You should see something along the lines of:

"/net/pupilx/home/people/student_id/projects/r_for_bio_data_science"

So, when we read the puromycin.tsv-file using the path data/puromycin.tsv, we specify, that R should look for the file puromycin.tsv in the data folder. So why did we not have to specify /net/pupilx/home/people/student_id/projects/r_for_bio_data_science? Well indeed, we could have specified the full location of the puromycin.tsv-file, which would be:

"/net/pupilx/home/people/student_id/projects/r_for_bio_data_science/data/puromycin.tsv"

This is called the absolute path and here you should note, that it begins with a /. But let us say, that we had indeed in our code stated:

my_data <- read.table(file = "/net/pupilx/home/people/student_id/projects/r_for_bio_data_science/data/puromycin.tsv")

Then that would work… On OUR computer.
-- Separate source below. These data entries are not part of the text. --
-- ==== Sys2Proof/Syntax.lean ====
section
/-! DEFINITION. The block's commands, one constructor per row of spec/opcode_table.json (R75). -/

namespace Sys2Proof

/-- The nine commands of the opcode map (R75). The variant is part of the command (R72); the one explicit operand
is `rdalpha`'s 7-bit alphabet index `AIDX` (R73). All other operands are implicit (R74). -/
inductive Instr where
  /-- `enc4`: encode `DATA_IN` into `CHR_OUT0..4` (R101). -/
  | enc4
  /-- `dec5`: decode `CHR_IN0..4` into `DATA_OUT` (R106). -/
  | dec5
  /-- `encode.default`: a short tail ends in mark characters (R140). -/
  | encodeDefault
  /-- `encode.strict`: whole blocks only (R141). -/
  | encodeStrict
  /-- `encode.padded`: a short tail is zero-padded (R142). -/
  | encodePadded
  /-- `decode.default`: the last window may end in marks (R150). -/
  | decodeDefault
  /-- `decode.strict`: whole windows only (R151). -/
  | decodeStrict
  /-- `decode.padded`: a short tail is padded with `ALPHA(0)` (R152). -/
  | decodePadded
  /-- `rdalpha a`: read `ALPHA(a)` into `CHR_OUT0` (R107). -/
  | rdalpha (aidx : Code)
deriving DecidableEq, Repr

end Sys2Proof
end

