-- ==== Sys2Proof/WellFormed.lean ====
section
/-! DEFINITION. Which terms of `Instr` are commands of the block: those that have a legal word (R75). -/

namespace Sys2Proof

/-- The one check on an instruction's fields: `AIDX` is `0..84`, for "`85..127` are reserved" (R71, R75). -/
def Instr.wellFormed : Instr → Bool
  | .enc4 => true
  | .dec5 => true
  | .encodeDefault => true
  | .encodeStrict => true
  | .encodePadded => true
  | .decodeDefault => true
  | .decodeStrict => true
  | .decodePadded => true
  | .rdalpha aidx => decide (aidx.toNat < 85)

end Sys2Proof
end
If we were to share our code to a colleague or a collaborator, then that would not work, because that person would have a different path, e.g. a different student_id. The code would break! Imagine that you have thousands of line of code with hundreds of absolute paths - You would spend hours-and-hours on fixing all the absolute paths, so they matched that particular computer. Then every time we would want to share the analysis project, we would have to redo this tedious proces!

This is why we work in RStudio Projects! RStudio Projects allows us to specifiy where everything is located relative to where the .Rproj-file is. So in our case, the r_for_bio_data_science.Rproj-file is located in the same place as the data-folder, namely in the folder containing our entire project, the r_for_bio_data_science-folder, which in turn is located in the projects-folder.
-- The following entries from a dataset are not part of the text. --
-- ==== Sys2Proof/Config.lean ====
section
/-! DEFINITION. The block's parameters (R6): what an implementation fixes. The two OPEN ones are opaque constants,
so nothing can be proved of their values. -/

namespace Sys2Proof

/-- The parameters a model of the block takes (R6): `ALPHABET`, `MARK_CHAR` and `BUF_CAP`. "Exactly 85 entries"
and the 7-bit width (R20, R22) are in the types; the other constraints are `Params.Valid`. -/
structure Params where
  /-- `ALPHABET`: the character of each digit value (R20). -/
  alphabet : Vector Code 85
  /-- `MARK_CHAR`: the Default variant's mark character (R22). -/
  markChar : Code
  /-- `BUF_CAP`: the entries in each of `BYTE_BUF` and `CHAR_BUF` (R6, R30). -/
  bufCap : Nat
deriving DecidableEq, Repr

/-- The place of a printable character's class in the source's class order, "digits, lowercase, uppercase,
punctuation" (R20). DEDUCED (log entry 12): punctuation is every printable code of no other class. -/
def classRank (c : Code) : Nat :=
  if 0x30 ≤ c.toNat ∧ c.toNat ≤ 0x39 then 0
  else if 0x61 ≤ c.toNat ∧ c.toNat ≤ 0x7A then 1
  else if 0x41 ≤ c.toNat ∧ c.toNat ≤ 0x5A then 2
  else 3

/-- The constraints the spec puts on the parameters: R20 (pairwise distinct, printable, in class order),
R22 (the mark is not in the alphabet), R6 (`BUF_CAP < 2^32`). -/
structure Params.Valid (p : Params) : Prop where
  distinct : p.alphabet.toList.Nodup
  printable : ∀ c ∈ p.alphabet.toList, 0x20 ≤ c.toNat ∧ c.toNat ≤ 0x7E
  classOrder : p.alphabet.toList.Pairwise (fun a b => classRank a ≤ classRank b)
  markOutside : p.markChar ∉ p.alphabet.toList
  capBound : p.bufCap < 2 ^ 32

/-- The chip's choice of mark character before R22's constraint is imposed on it. OPEN in the spec (R6, D2):
no body, so no value of it can be proved (log entry 3). -/
opaque Config.markChoice : Code

/-- The chip's choice of buffer capacity before R6's bound is imposed on it. OPEN in the spec (R6, D4):
no body, so no value of it can be proved (log entry 4). -/
opaque Config.capChoice : Nat

end Sys2Proof
end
This means, that all paths in the analysis project, can be stated relative to the location of the .Rproj-file and hence we have relative paths, meaning that anyone can receive the project and run it straight-out-of-the-box!
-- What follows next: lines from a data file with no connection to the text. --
-- ==== Sys2Proof/Machine/BufferEncode.lean ====
section
/-! DEFINITION. The ENCODE commands (41_buffer_codec.md R131, R140-R142). -/

namespace Sys2Proof.Machine

/-- A character as a `CHAR_BUF` entry holds it: `zext_32` of a 7-bit code (R130). -/
def charEntry (c : Code) : Word := c.setWidth 32

/-- `EncBlock(W).chars` as `CHAR_BUF` entries (R100, R130). -/
def blockEntries (p : Params) (w : Word) : List Word := (encChars p w).toList.map charEntry

/-- `EncTail(t)` (R131): the zero-padded block's first `r + 1` characters, then `4 - r` marks. -/
def encTail (p : Params) (t : List Byte) : List Word :=
  (blockEntries p (packPadded t)).take (t.length + 1) ++ List.replicate (4 - t.length) (charEntry p.markChar)

/-- The Padded variant's tail: the zero-padded block, encoded whole (R142). -/
def padTail (p : Params) (t : List Byte) : List Word := blockEntries p (packPadded t)

/-- The output of R140-R142: every full block encoded in order, then the variant's tail where one is left. -/
def encodeBytes (p : Params) (tail : List Byte → List Word) : List Byte → List Word
  | b0 :: b1 :: b2 :: b3 :: rest => blockEntries p (pack b0 b1 b2 b3) ++ encodeBytes p tail rest
  | [] => []
  | t => tail t

/-- The reads and the commit of an ENCODE whose checks have passed: `BYTE_BUF[0..IN_LEN)` in, `CHAR_BUF` out (R54). -/
def encodeBuffer (s : State) (tail : List Byte → List Word) : StepResult :=
  match s.byteBuf.readRange 0 s.inLen.toNat with
  | none => .fault (.unwrittenEntry .byteBuf)
  | some bs => .next (commitChars s (encodeBytes s.params tail bs))

/-- ENCODE.DEFAULT (R140). -/
def execEncodeDefault (s : State) : StepResult :=
  if s.params.bufCap < s.inLen.toNat then .next (raiseBufferErr s .capacityExceeded 0)
  else if s.params.bufCap < 5 * ceil4 s.inLen.toNat then .next (raiseBufferErr s .capacityExceeded 0)
  else encodeBuffer s (encTail s.params)

/-- ENCODE.STRICT (R141): the length is checked between the two capacity checks (R173). No tail is ever left. -/
def execEncodeStrict (s : State) : StepResult :=
  if s.params.bufCap < s.inLen.toNat then .next (raiseBufferErr s .capacityExceeded 0)
  else if s.inLen.toNat % 4 ≠ 0 then .next (raiseBufferErr s .invalidLength 0)
  else if s.params.bufCap < 5 * (s.inLen.toNat / 4) then .next (raiseBufferErr s .capacityExceeded 0)
  else encodeBuffer s (fun _ => [])

/-- ENCODE.PADDED (R142). -/
def execEncodePadded (s : State) : StepResult :=
  if s.params.bufCap < s.inLen.toNat then .next (raiseBufferErr s .capacityExceeded 0)
  else if s.params.bufCap < 5 * ceil4 s.inLen.toNat then .next (raiseBufferErr s .capacityExceeded 0)
  else encodeBuffer s (padTail s.params)

end Sys2Proof.Machine
end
Working in Multiple Projects

Now, we did add that plural s, when we created the projects-folder. When you have completed this course, perhaps you want to attend the “Introduction to Systems Biology”-course. In that case, we would setup a new project, so use the Files-pane to navigate to the projects-folder:

Then, we simply repeat the proces: Click r_for_bio_data_science in the upper right corner and from here select New Project.... Now you will se a dialogue window open, i.e. RStudio requires input from you:

Click New Directory and you should see:

Click New Project:

In the Directory name:, enter e.g. introduction_to_systems_biology:

and then click Create Project. Now, you should see:

Now, note how you now see Home > projects > introduction_to_systems_biology, meaning that you are now in your Home and then in your folder containing projects, one of which is your introduction_to_systems_biology project.

Click .. and you will see:

This is now your two project folders and you can add others, such as yet another course or e.g. special_course, bachelor_thesis or master_thesis.

Now, we can easily switch between different projects. In the upper right corner you will see, that you are currently in the introduction_to_systems_biology project, meaning that R will look for all files relative to the introduction_to_systems_biology.Rproj-file. Naturally, we would want to switch back to the project, we created for the “R for Bio Data Science”-course. To do this, we simply click introduction_to_systems_biology and if you look at the drop-down menu, you should see r_for_bio_data_science - Click it! Notice how R automatically restarts and you are moved to the correct folder for this project.

Learning Objectives

If you made it this far, you should now be able to:

  • Navigate the RStudio IDE in context of folders and projects
  • Create a new project
  • Create a new folder
  • Read and write data files from relative paths
  • Work in and switch between different projects
  • Explain the difference between a folder, a data file and a Rproj-file
  • Explain the difference between absolute and relative paths
  • Explain why RStudio Projects are an essential part of doing reproducible bio data science

Epilogue

That’s all folks! I hope this cleared up some things - Please feel free to revisit this chapter, as needed!

Remember - Have fun! No one ever got really good at something they didn’t think was fun!